Your objective →
Could you filter the records below and keep only the lines with the word "Prop"?

Material to process →

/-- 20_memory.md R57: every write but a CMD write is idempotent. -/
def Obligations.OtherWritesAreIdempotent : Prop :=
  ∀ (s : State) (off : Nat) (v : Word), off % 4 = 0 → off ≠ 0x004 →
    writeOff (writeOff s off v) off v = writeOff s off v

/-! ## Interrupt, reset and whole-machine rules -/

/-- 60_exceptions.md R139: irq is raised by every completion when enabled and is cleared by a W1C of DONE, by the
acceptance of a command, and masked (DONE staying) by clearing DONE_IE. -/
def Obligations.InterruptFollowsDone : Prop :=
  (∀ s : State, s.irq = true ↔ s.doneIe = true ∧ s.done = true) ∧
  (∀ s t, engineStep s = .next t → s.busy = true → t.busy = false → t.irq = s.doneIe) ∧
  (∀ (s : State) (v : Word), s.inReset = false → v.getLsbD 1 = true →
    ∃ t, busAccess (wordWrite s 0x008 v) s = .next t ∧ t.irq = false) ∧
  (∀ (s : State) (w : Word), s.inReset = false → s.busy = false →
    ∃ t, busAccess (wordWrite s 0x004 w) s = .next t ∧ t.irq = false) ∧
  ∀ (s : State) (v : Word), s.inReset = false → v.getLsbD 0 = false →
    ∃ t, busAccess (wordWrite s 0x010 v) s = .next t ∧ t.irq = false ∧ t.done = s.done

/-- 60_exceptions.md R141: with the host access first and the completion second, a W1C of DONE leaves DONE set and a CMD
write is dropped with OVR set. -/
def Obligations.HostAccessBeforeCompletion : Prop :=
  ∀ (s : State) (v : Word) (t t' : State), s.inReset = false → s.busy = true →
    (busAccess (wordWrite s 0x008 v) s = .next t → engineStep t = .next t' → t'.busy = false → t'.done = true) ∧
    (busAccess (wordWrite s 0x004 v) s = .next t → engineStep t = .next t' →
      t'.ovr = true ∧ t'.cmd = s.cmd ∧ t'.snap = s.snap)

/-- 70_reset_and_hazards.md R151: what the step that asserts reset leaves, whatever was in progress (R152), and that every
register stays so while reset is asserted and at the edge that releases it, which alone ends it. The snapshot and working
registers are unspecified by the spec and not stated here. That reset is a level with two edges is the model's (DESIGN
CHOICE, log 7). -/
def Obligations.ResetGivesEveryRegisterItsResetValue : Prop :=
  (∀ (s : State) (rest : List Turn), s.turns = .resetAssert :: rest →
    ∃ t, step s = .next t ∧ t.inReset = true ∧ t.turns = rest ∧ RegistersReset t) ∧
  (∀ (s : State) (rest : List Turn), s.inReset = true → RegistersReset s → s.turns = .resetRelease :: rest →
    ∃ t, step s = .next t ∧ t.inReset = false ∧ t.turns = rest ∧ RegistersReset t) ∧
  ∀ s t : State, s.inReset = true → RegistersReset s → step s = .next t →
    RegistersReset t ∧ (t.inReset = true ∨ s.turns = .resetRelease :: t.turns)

Answer space →
def Obligations.OtherWritesAreIdempotent : Prop :=
def Obligations.InterruptFollowsDone : Prop :=
def Obligations.HostAccessBeforeCompletion : Prop :=
def Obligations.ResetGivesEveryRegisterItsResetValue : Prop :=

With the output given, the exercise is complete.